Associate Professor Graham Jones – one of the world’s leading marine scientists.
As ocean temperatures rise, the world's corals might stop producing natural cloud seeding chemicals and less rain will fall – potentially affecting the lush rainforests on Australia's east coast.
This is the dire prediction made by Associate Professor Graham Jones, a leading marine researcher with Southern Cross University's School of Environmental Science and Management.
The focus of Professor Jones' research over the past 20 years has been on how coral reefs and the oceans produce a natural gas called DMS (dimethyl sulphide) which creates clouds over the ocean.
He and his research team have found that algae living in coral tissue and in the ocean produce massive amounts of DMS. When it reaches the air, DMS forms cloud nuclei or 'cloud seeds' which help clouds form. The clouds both produce rain and reflect sunlight back into space, creating a cooler planet – phenomena with interesting implications for global warming.
A rise in ocean temperature of only two degrees Celsius above mean temperatures could cause some algae to stop producing DMS – potentially leading to less cloud formation and less rain.
"It is no coincidence that much of Australia's rainforest lies adjacent to the northernmost reefs," Professor Jones said. "Lower levels of DMS over coral reefs could dry out north Queensland's rainforests.
"We believe the clouds generated by the corals in the Great Barrier Reef are transported by the south-east trade winds from April to October and attract water vapor as they are transported to the rainforests of North Queensland.
"In the monsoonal or wet period, the north-east winds bring in clouds that are generated from reefs in the wider western Pacific to the north of us. When they reach the rainforests of North Queensland, these clouds produce rainfall.
"However, this mechanism needs to be further verified through government funding for the science that will substantiate this relationship."
Professor Jones said that in the 1970s, researchers from the Australian Bureau of Meteorology found very large concentrations of DMS in the air above the Great Barrier Reef. At that time, they guessed that the corals of the reef were responsible for the high count, but just how the mechanism worked was a complete mystery.
A lot more is now known about this mechanism and Professor Jones has been at the forefront of coral DMS research for over a decade.
The results of his team's coral reef DMS research will be presented at an international symposium on DMS at the National Institute of Oceanography in Goa, India, in October this year and at several national conferences in Brisbane and Cairns in June.
"Over the last 10 years, we have shown that corals contain the highest concentrations of these natural DMS aerosol particles on Earth and unlike phytoplankton in the ocean, they produce it continuously every day, because it is essential for their normal metabolism," Professor Jones said.

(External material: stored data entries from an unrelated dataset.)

-- ==== Sys2Proof/Machine/Lanes.lean ====
section
/-!
DEFINITION. Lane generators (04_lane_generators.md): transition and output (R102), seed expansion (R105), the
characteristic polynomial and jumps over GF(2) ("Skip-ahead"), and the state of a lane at an output count (R107, R115).
A polynomial over GF(2) is a natural number whose bit i is the coefficient of x^i.
-/

namespace Sys2Proof.Machine

/-- A generator's state (s0, s1) (R102). -/
abbrev Gen := Word64 × Word64

/-- step() of R102: family A is `false`, family B is `true`. -/
def genStep (fam : Bool) (g : Gen) : Gen :=
  let a := if fam then 55 else 24
  let b := if fam then 14 else 16
  let c := if fam then 36 else 37
  let t := g.1 ^^^ g.2
  (g.1.rotateLeft a ^^^ t ^^^ (t <<< b), t.rotateLeft c)

/-- scr() of R102: the output of a state. -/
def genOut (g : Gen) : Word64 := (g.1 + g.2).rotateLeft 17 + g.1

/-- `n` transitions. -/
def genSteps (fam : Bool) : Nat → Gen → Gen
  | 0, g => g
  | n + 1, g => genSteps fam n (genStep fam g)

/-- mix64 of R105. -/
def mix64 (z : Word64) : Word64 :=
  let z := (z ^^^ (z >>> 31)) * 0x8F3A61D5C2B74E19#64
  let z := (z ^^^ (z >>> 29)) * 0xD14C9A2736E8B5F3#64
  z ^^^ (z >>> 32)

/-- expand(SEED, FAMILY) of R105. -/
def expand (seed : Word64) (fam : Bool) : Gen :=
  let w := 0x5DE3A97C184B62F1#64
  let z := seed + w * (if fam then 3 else 2)
  (mix64 z, mix64 (z + w))

/-- A polynomial over GF(2). -/
abbrev Poly := Nat

/-- Bit 0 of s0 before each of `n` steps ("Skip-ahead" step 1), the first step's bit first. -/
def genBits (fam : Bool) : Nat → Gen → List Bool
  | 0, _ => []
  | n + 1, g => g.1.getLsbD 0 :: genBits fam n (genStep fam g)

/-- The state of the Berlekamp-Massey loop of "Skip-ahead". -/
structure BmState where
  c : Poly
  b : Poly
  l : Nat
  m : Nat
  /-- The bits seen so far, the newest in bit 0. -/
  seen : Nat
deriving DecidableEq, Repr

/-- The parity of the set bits of a number below 2^n. -/
def parity (n v : Nat) : Bool := (List.range n).foldl (fun a i => a != v.testBit i) false

/-- One iteration of bm() of "Skip-ahead" at index `i` with bit `d`. With the bits stored newest first, bit k of
`seen` after the push is s[i - k]. -/
def bmStep (st : BmState) (i : Nat) (bit : Bool) : BmState :=
  let seen := 2 * st.seen + bit.toNat
  let d := parity (st.l + 1) (st.c &&& seen)
  if !d then { st with m := st.m + 1, seen := seen }
  else if 2 * st.l ≤ i then
    { c := st.c ^^^ (st.b * 2 ^ st.m), b := st.c, l := i + 1 - st.l, m := 1, seen := seen }
  else { st with c := st.c ^^^ (st.b * 2 ^ st.m), m := st.m + 1, seen := seen }

/-- bm() of "Skip-ahead". -/
def bm (bits : List Bool) : Poly :=
  (bits.zipIdx.foldl (fun st p => bmStep st p.2 p.1) ⟨1, 1, 0, 1, 0⟩).c

/-- The characteristic polynomial p(x) of a family: the reciprocal of the connection polynomial. -/
def charPoly (fam : Bool) : Poly :=
  let c := bm (genBits fam 256 (1, 0))
  (List.range 129).foldl (fun a i => if c.testBit (128 - i) then a + 2 ^ i else a) 0

/-- a * x mod p, for a of degree below 128. -/
def polyShift (p a : Poly) : Poly := if (2 * a).testBit 128 then (2 * a) ^^^ p else 2 * a

/-- a * b mod p: carry-less multiplication followed by reduction. -/
def mulmod (p a b : Poly) : Poly :=
  ((List.range 128).foldl (fun (s : Poly × Poly) i =>
    ((if b.testBit i then s.1 ^^^ s.2 else s.1), polyShift p s.2)) (0, a)).1

/-- J_k = x^(2^k) mod p (R115). -/
def jumpPoly (p : Poly) : Nat → Poly
  | 0 => 2
  | k + 1 => mulmod p (jumpPoly p k) (jumpPoly p k)

/-- J_0 .. J_(n-1) in order. -/
def jumpPolys (p : Poly) (n : Nat) : List Poly :=
  ((List.range n).foldl (fun (s : List Poly × Poly) _ => (s.2 :: s.1, mulmod p s.2 s.2)) ([], 2)).1.reverse

/-- jump() of "Skip-ahead": the sum of the stepped copies whose coefficients are 1. -/
def jump (fam : Bool) (j : Poly) (g : Gen) : Gen :=
  ((List.range 128).foldl (fun (s : Gen × Gen) i =>
    ((if j.testBit i then (s.1.1 ^^^ s.2.1, s.1.2 ^^^ s.2.2) else s.1), genStep fam s.2)) ((0, 0), g)).1

/-- A generator at exponent `e` (R107), by the jumps of R115. -/
def genAt (fam : Bool) (js : List Poly) (s : Gen) (e : Nat) : Gen :=
  js.zipIdx.foldl (fun g p => if e.testBit p.2 then jump fam p.1 g else g) s

/-- The generators of a set of `size` members at a seed, family, first lane and output count (R115). -/
def positionGens (seed : Word64) (fam : Bool) (first count size : Nat) : List Gen :=
  let s := expand seed fam
  let js := jumpPolys (charPoly fam) 98
  (List.range size).map fun i => genAt fam js s ((first + i) * 2 ^ 64 + count)

/-- The number of generators of a lane set: sampler rows 0..3 hold 64, the Field holds 1,024 (R101). -/
def setSize (set : Nat) : Nat := if set < 4 then 64 else 1024

/-- The logical number of a set's first lane for logical device `d` and logical croft `c` (R106). -/
def firstLane (d c set : Nat) : Nat :=
  (d * 256 + c) * 2048 + (if set < 4 then set * 64 else 1024)

/-- The start-up trace of R123 step 4 holds for both families. -/
def checkTrace : List Nat × List Nat :=
  let outs := fun (fam : Bool) (n : Nat) => (List.range n).map fun i => (genOut (genSteps fam i (1, 0))).toNat
  (outs false 3, outs true 2)

end Sys2Proof.Machine
end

"One of the most fascinating aspects of the DMS story is that in order to form clouds, DMS must be emitted into the atmosphere and oxidized to form small sulphur aerosol particles, which attract water vapour. This is how stratocumulus clouds form over the ocean; and we believe this is how clouds form over coral reefs – which they commonly do.

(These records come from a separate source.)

/-- The pair an instruction names, when both codes are defined and R49 lists it. -/
def MillOp.pair (o : MillOp) : Option PairInfo :=
  match opFmt o.ifmt, opFmt o.wfmt with
  | some i, some w => pairInfo i w o.mx
  | _, _ => none

/-- The group size a G code chooses (R50). -/
def groupSize (code dflt : Nat) : Nat :=
  match code with
  | 0 => dflt
  | 1 => 4
  | 2 => 8
  | _ => 16

/-- The group size of an instruction (R50). -/
def MillOp.g (o : MillOp) : Nat := groupSize o.gCode ((o.pair.map (·.defaultG)).getD 16)

/-- K_pass of an instruction (R49). -/
def MillOp.kPass (o : MillOp) : Nat := 64 * (o.pair.map (·.products)).getD 1

/-- The passes of a K (R65). -/
def MillOp.passesOf (o : MillOp) (k : Nat) : Nat := ceilDiv k o.kPass

/-- Whether a float tile opened by this instruction is compensated (R66). -/
def MillOp.compensated (o : MillOp) (plainSum : Bool) : Bool :=
  let kt := if o.kTotal = 0 then o.k else o.kTotal
  !((o.pair.map (·.isInt)).getD true) && !plainSum && decide (o.passesOf kt * 64 / o.g > 4096)

/-- The entry width w of a tile (R72). -/
def entryWidth (isInt comp : Bool) : Nat := if isInt || comp then 8 else 4

/-- How many tiles of a shape a bank holds, capped at 32 (R72). -/
def tileCount (m w : Nat) : Nat := min (2 ^ 18 / (m * 64 * w)) 32

/-- The first bank byte of a tile and the bytes it occupies (R72). -/
def tileSpan (num m w : Nat) : Nat × Nat := (num * m * 64 * w, m * 64 * w)

/-- Whether two byte spans share a byte. -/
def spansMeet (a b : Nat × Nat) : Bool := a.1 < b.1 + b.2 && b.1 < a.1 + a.2 && 0 < a.2 && 0 < b.2

/-- The bank bytes of an open tile. -/
def Tile.span (t : Tile) : Nat × Nat := tileSpan t.num t.m (entryWidth t.isInt t.comp)

/-- An open tile of a bank by its shape and number: a tile number counts within its shape (R72, R73; DEDUCED, log 15). -/
def findTile (bank : List Tile) (m num : Nat) : Option Tile := bank.find? (fun t => t.m == m && t.num == num)

/-- The bank with a tile replaced or added. -/
def putTile (bank : List Tile) (t : Tile) : List Tile :=
  t :: bank.filter (fun u => !(u.m == t.m && u.num == t.num))

/-- The bank without a tile (R99). -/
def closeTile (bank : List Tile) (m num : Nat) : List Tile := bank.filter (fun u => !(u.m == m && u.num == num))

/-- The mode the instruction gives or asks of its tile: class, compensated, entry width (R73). An accumulating
instruction takes the width of the open tile it names. Where no such tile is open the shape of the tile it means is unknown,
and the manual does not say which width TILE_RANGE uses then: the plain width w = 4 of its class is taken, which decides
whether TILE_RANGE or TILE_CLOSED is reported (DESIGN CHOICE, log 91). -/
def MillOp.width (o : MillOp) (plainSum : Bool) (bank : List Tile) : Nat :=
  if o.acc then
    match findTile bank o.m o.tile with
    | some t => entryWidth t.isInt t.comp
    | none => entryWidth ((o.pair.map (·.isInt)).getD false) false
  else entryWidth ((o.pair.map (·.isInt)).getD false) (o.compensated plainSum)

/-- The Granary ranges of an instruction, first byte and length (R471, R52, R53): those that can be computed, where a format
code is reserved. -/
def MillOp.ranges (o : MillOp) : List (Nat × Nat) :=
  if o.k = 0 then []
  else
    let ins := match opFmt o.ifmt with
      | some i => (List.range o.m).map fun r => (o.ia.base.toNat + r * o.ia.stride.toNat, (o.k * i.width + 7) / 8)
      | none => []
    let ws := match opFmt o.wfmt with
      | some w => [(o.wa.base.toNat, 8 * w.width), (o.wa.base.toNat + (o.k - 1) * o.wa.stride.toNat, 8 * w.width)]
      | none => []
    let nb := ceilDiv o.k 32
    let sc := if o.mx then
        (o.wsa.base.toNat, 64 * nb) :: (List.range o.m).map fun r => (o.isa.base.toNat + r * o.isa.stride.toNat, nb)
      else []
    ins ++ ws ++ sc

/-- The Granary size in bytes (R13). -/
def granarySize : Nat := 2 ^ 26

/-- Whether some byte of the ranges lies at or beyond 2^26 (R471). -/
def rangesBreak (rs : List (Nat × Nat)) : Bool := rs.any fun r => 0 < r.2 && granarySize < r.1 + r.2

/-- The fault codes an instruction meets at its start (R76, R471). -/
def MillOp.faults (o : MillOp) (plainSum : Bool) (bank : List Tile) : List Nat :=
  let defined := (opFmt o.ifmt).isSome && (opFmt o.wfmt).isSome
  let w := o.width plainSum bank
  let found := findTile bank o.m o.tile
  let isInt := (o.pair.map (·.isInt)).getD false
  let span := tileSpan o.tile o.m w
  when_ (rangesBreak o.ranges) 0x0216
    ++ when_ (defined && o.pair.isNone) 0x0301
    ++ when_ (!defined) 0x0302
    ++ when_ (o.k == 0) 0x0303
    ++ when_ (o.ia.base.toNat % 32 != 0 || o.ia.stride.toNat % 32 != 0 || o.wa.base.toNat % 32 != 0
        || o.wa.stride.toNat % 32 != 0) 0x0304
    ++ when_ (defined && o.pair.isSome && tileCount o.m w ≤ o.tile) 0x0305
    ++ when_ (defined && o.pair.isSome && !o.acc
        && bank.any (fun t => !(t.m == o.m && t.num == o.tile) && spansMeet t.span span)) 0x0306
    ++ when_ (!o.acc && found.isSome) 0x0307
    ++ when_ (o.acc && found.isNone) 0x0308
    ++ when_ (o.acc && o.pair.isSome && match found with
        | some t => t.isInt != isInt || t.g != o.g
        | none => false) 0x0309

/-- Flags raised while computing. -/
structure ElemFlags where
  ovf : Bool
  invalid : Bool
deriving DecidableEq, Repr

/-- The exact sum of a group's products, and whether it is invalid (R62, R63). -/
def groupSum (ps : List (Fval × Fval)) : Fval × Bool :=
  let prods := ps.map fun p => p.1.mul p.2
  let bad := ps.any fun p => p.1.mulInvalid p.2
  if prods.any (fun v => v == .inf true) && prods.any (fun v => v == .inf false) then (.nan, true)
  else if prods.any Fval.isNan then (.nan, bad)
  else match prods with
    | [] => (.fin false 0 0, bad)
    | v :: t => (t.foldl Fval.add v, bad)

/-- An exact rounding with its overflow (R59, R62). -/
def roundFlag (v : Fval) : Word32 × Bool := rn32Ovf v

/-- A running or bank add: rn32(a + b) with OVF and INVALID (R62). -/
def addFlag (a b : Word32) : Word32 × ElemFlags :=
  let r := rn32Ovf ((fpVal a).add (fpVal b))
  (r.1, ⟨r.2, (fpVal a).addInvalid (fpVal b)⟩)

/-- OR of flags. -/
def ElemFlags.or (a b : ElemFlags) : ElemFlags := ⟨a.ovf || b.ovf, a.invalid || b.invalid⟩

/-- The running state of one element: high and low part of the running sum, E_max and finiteness, flags. -/
structure Run where
  hi : Word32
  lo : Word32
  eMax : Option Int
  finite : Bool
  fl : ElemFlags
deriving DecidableEq, Repr

/-- The binary exponent floor(log2 |v|) of a non-zero finite FP32 value (R71). -/
def exponentOf (v : Word32) : Option Int :=
  match fpVal v with
  | .fin _ m e => if m = 0 then none else some ((Nat.log2 m : Int) + e)
  | _ => none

"If the aerosol particles are not there, then, although there is lots of moisture, clouds will not form. We believe this process significantly affects the regional climate of North Queensland, where most of Australia's coral reefs occur.
"These small aerosol particles produce cloud droplets which lead to rainfall, if conditions are suitable. So the reef and the rainforest live in a type of symbiosis.
"A disturbing aspect of our recent research at Heron Island coral cay, however, has shown that when corals are stressed by elevated temperatures, coral bleaching occurs and the corals shut down production of atmospheric DMS.
"Unfortunately, because of global warming and pollution, much of the Great Barrier Reef is already stressed. If a significant portion of the reef dies, this local feedback mechanism will no longer function, and there will be a decline in DMS production."
Professor Jones said Southern Cross University research in the Antarctic had found that massive amounts of DMS is also emitted by algae each spring when the sea ice melts, again with important implications for cloud formation and climate over Antarctica.
He said research suggested that other forested and heavily vegetated areas of the globe might also produce a similar effect, in that it is likely that trees and plants themselves produce cloud-forming aerosol particles. But, as with the coral reefs, production of DMS can be shut down when the climate suffers stress.
"More funds are required to investigate this ground-breaking research that was started in Australia by our own Southern Cross University researchers," Professor Jones said.